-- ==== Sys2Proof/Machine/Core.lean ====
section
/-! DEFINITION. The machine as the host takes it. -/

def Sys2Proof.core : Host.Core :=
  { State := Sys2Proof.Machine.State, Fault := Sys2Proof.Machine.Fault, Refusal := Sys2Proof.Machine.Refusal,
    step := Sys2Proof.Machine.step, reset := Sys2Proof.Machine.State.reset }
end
^^^^
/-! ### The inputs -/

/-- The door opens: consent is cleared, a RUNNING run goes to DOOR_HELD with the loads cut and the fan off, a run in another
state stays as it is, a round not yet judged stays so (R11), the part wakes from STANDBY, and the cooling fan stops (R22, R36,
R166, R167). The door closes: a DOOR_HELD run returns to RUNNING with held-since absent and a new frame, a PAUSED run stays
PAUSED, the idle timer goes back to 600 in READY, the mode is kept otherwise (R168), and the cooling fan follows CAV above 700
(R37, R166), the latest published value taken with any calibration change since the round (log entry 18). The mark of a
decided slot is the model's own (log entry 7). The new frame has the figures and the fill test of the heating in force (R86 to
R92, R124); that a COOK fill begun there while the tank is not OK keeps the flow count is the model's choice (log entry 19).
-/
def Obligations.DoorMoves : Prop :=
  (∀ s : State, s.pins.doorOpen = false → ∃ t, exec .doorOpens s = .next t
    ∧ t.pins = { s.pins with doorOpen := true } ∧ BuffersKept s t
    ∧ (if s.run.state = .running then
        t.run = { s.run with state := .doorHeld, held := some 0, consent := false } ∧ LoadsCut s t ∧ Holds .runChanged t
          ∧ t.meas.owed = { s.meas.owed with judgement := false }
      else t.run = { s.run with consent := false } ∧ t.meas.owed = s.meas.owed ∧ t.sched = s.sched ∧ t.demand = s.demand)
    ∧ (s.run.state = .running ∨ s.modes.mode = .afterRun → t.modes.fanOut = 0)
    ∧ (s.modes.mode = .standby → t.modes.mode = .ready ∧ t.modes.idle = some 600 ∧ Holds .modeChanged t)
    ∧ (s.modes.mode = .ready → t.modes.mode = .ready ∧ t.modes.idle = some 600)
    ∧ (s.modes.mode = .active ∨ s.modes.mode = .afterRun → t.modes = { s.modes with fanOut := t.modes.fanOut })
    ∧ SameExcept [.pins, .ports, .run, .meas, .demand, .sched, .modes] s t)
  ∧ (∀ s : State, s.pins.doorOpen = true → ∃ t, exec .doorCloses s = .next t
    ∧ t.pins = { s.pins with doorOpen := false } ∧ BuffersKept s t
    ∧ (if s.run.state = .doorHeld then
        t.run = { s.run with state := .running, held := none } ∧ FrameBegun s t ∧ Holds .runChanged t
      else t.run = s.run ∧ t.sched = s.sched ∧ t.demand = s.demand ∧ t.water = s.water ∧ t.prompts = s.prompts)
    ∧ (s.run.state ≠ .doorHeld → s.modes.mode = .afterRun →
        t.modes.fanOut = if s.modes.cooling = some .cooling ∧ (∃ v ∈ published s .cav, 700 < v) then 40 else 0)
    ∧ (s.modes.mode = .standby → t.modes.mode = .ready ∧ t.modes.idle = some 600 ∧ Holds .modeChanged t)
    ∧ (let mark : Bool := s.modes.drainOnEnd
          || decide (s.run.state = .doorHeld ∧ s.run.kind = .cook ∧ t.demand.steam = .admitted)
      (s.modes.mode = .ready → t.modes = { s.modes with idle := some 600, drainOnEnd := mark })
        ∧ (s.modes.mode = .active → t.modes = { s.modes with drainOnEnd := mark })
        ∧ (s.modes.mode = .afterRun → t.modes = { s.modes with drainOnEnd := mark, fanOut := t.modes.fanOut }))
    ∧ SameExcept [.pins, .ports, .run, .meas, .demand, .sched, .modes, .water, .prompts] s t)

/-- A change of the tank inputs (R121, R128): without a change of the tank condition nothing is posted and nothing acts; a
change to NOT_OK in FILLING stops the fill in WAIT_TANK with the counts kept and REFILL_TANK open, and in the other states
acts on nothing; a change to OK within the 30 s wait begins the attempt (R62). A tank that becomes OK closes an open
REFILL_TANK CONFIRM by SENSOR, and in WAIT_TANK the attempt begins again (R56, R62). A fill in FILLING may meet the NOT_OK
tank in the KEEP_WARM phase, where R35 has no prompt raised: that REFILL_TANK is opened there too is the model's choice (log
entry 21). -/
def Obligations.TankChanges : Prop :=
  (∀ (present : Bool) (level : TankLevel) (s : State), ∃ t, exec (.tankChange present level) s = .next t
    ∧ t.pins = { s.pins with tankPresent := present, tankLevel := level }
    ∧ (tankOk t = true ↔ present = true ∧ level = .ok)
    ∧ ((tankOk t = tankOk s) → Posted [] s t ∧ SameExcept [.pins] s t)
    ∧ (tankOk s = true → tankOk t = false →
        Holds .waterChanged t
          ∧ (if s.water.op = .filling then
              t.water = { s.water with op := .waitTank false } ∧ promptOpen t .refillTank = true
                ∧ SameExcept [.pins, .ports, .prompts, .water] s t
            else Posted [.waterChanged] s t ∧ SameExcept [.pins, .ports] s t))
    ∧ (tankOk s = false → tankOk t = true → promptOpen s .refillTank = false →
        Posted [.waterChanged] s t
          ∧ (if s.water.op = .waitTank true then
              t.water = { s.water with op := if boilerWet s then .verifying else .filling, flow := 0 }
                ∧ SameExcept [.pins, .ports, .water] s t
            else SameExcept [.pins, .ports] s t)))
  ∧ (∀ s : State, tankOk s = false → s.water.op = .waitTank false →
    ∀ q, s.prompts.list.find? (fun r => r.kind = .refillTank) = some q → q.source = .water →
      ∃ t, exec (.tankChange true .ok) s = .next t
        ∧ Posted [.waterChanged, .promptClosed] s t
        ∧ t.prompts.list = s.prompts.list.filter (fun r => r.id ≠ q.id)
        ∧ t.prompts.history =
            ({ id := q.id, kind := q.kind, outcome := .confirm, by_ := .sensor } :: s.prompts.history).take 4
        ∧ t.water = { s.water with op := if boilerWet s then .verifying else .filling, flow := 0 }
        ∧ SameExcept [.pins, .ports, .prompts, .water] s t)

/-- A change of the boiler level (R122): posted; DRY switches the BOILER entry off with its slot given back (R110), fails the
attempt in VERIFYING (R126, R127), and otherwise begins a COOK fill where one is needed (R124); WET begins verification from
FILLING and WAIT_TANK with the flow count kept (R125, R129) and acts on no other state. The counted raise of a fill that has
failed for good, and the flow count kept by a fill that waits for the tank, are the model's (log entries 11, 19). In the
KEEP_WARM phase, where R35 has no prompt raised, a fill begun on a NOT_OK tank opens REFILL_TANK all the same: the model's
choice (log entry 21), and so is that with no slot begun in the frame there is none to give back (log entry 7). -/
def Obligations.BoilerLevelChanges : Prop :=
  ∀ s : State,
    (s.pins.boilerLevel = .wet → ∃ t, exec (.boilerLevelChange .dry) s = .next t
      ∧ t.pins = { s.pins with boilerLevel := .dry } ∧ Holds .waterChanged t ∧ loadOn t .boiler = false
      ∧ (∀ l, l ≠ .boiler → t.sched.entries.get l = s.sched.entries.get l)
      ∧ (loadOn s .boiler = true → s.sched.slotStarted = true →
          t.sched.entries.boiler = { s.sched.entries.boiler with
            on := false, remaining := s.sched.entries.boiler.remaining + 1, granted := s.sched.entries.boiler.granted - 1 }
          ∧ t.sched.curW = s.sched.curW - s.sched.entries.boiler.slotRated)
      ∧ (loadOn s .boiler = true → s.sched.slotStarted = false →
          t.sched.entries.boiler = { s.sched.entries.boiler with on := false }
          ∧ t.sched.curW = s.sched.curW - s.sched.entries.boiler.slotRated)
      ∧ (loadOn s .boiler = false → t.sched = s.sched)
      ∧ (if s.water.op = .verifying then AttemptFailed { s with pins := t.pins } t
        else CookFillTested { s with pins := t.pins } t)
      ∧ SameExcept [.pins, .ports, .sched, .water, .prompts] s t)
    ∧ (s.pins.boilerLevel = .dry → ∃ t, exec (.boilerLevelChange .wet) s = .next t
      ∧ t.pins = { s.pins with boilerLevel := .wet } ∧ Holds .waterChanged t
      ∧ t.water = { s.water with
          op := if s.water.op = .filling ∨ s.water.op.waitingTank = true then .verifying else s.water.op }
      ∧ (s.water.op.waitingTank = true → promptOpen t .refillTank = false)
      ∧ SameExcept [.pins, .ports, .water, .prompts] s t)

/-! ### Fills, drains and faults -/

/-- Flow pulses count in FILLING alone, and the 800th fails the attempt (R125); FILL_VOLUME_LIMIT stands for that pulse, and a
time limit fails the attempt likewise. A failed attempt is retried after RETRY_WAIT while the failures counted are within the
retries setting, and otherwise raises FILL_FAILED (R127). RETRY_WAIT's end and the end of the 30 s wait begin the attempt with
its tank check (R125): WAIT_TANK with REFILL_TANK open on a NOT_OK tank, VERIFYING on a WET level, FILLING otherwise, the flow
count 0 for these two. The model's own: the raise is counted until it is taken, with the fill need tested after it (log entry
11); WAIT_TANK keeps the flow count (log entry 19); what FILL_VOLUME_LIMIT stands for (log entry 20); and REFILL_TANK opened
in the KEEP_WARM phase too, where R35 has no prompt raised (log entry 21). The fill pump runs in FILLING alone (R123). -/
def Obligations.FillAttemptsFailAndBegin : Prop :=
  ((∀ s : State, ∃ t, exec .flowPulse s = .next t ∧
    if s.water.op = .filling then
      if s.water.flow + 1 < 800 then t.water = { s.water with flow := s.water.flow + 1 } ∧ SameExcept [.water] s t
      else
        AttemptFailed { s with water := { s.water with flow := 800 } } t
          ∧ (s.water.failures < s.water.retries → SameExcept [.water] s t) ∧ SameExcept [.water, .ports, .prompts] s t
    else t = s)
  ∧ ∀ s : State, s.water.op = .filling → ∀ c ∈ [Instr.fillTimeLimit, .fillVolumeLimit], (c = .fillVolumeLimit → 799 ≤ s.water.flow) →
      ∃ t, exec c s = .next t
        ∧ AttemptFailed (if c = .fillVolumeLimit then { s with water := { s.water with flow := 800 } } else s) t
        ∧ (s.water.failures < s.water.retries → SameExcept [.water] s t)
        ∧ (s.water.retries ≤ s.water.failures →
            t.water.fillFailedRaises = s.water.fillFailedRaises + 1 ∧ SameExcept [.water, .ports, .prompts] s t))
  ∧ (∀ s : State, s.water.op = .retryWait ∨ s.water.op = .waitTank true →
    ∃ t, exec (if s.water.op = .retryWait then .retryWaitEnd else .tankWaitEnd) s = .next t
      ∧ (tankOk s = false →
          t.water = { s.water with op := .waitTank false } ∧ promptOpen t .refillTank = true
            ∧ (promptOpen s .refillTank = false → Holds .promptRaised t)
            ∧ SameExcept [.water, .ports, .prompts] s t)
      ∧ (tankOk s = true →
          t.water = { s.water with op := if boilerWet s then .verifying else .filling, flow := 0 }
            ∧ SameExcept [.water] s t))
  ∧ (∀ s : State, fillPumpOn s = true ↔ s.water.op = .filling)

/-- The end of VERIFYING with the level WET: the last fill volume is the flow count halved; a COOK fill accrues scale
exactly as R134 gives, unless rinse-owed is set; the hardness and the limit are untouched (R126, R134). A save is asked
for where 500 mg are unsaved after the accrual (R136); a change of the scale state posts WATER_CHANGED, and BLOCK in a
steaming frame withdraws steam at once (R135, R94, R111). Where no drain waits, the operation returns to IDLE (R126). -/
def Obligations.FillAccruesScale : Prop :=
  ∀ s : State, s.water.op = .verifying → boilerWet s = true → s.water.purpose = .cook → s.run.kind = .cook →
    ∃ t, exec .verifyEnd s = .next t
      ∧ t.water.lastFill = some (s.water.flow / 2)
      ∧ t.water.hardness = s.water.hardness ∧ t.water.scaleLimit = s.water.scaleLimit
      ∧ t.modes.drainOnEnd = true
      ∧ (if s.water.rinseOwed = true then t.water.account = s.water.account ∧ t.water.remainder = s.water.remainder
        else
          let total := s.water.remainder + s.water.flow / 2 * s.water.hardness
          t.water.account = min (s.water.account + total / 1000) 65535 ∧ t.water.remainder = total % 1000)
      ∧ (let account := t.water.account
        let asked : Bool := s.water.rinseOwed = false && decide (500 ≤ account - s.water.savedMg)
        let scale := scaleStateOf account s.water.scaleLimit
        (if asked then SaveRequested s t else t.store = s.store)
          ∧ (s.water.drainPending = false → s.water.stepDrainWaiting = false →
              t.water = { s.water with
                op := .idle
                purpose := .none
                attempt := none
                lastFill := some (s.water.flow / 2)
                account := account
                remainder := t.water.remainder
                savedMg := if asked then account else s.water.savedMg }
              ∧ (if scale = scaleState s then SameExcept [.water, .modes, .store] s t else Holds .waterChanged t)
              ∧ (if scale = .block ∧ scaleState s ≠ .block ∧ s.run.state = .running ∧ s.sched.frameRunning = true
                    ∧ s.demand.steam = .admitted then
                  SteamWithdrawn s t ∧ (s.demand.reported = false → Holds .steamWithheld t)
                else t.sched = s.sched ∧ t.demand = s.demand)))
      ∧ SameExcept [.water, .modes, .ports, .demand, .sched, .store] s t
^^^^
Instructions to follow
Copy only this part of the entries above: the line with "Holds .waterChanged t)", the line with "[.water, .modes, .ports, .demand, .sched, .store] s t", and the lines between, all exactly as written.

Response to this task
              ∧ (if scale = scaleState s then SameExcept [.water, .modes, .store] s t else Holds .waterChanged t)
              ∧ (if scale = .block ∧ scaleState s ≠ .block ∧ s.run.state = .running ∧ s.sched.frameRunning = true
                    ∧ s.demand.steam = .admitted then
                  SteamWithdrawn s t ∧ (s.demand.reported = false → Holds .steamWithheld t)
                else t.sched = s.sched ∧ t.demand = s.demand)))
      ∧ SameExcept [.water, .modes, .ports, .demand, .sched, .store] s t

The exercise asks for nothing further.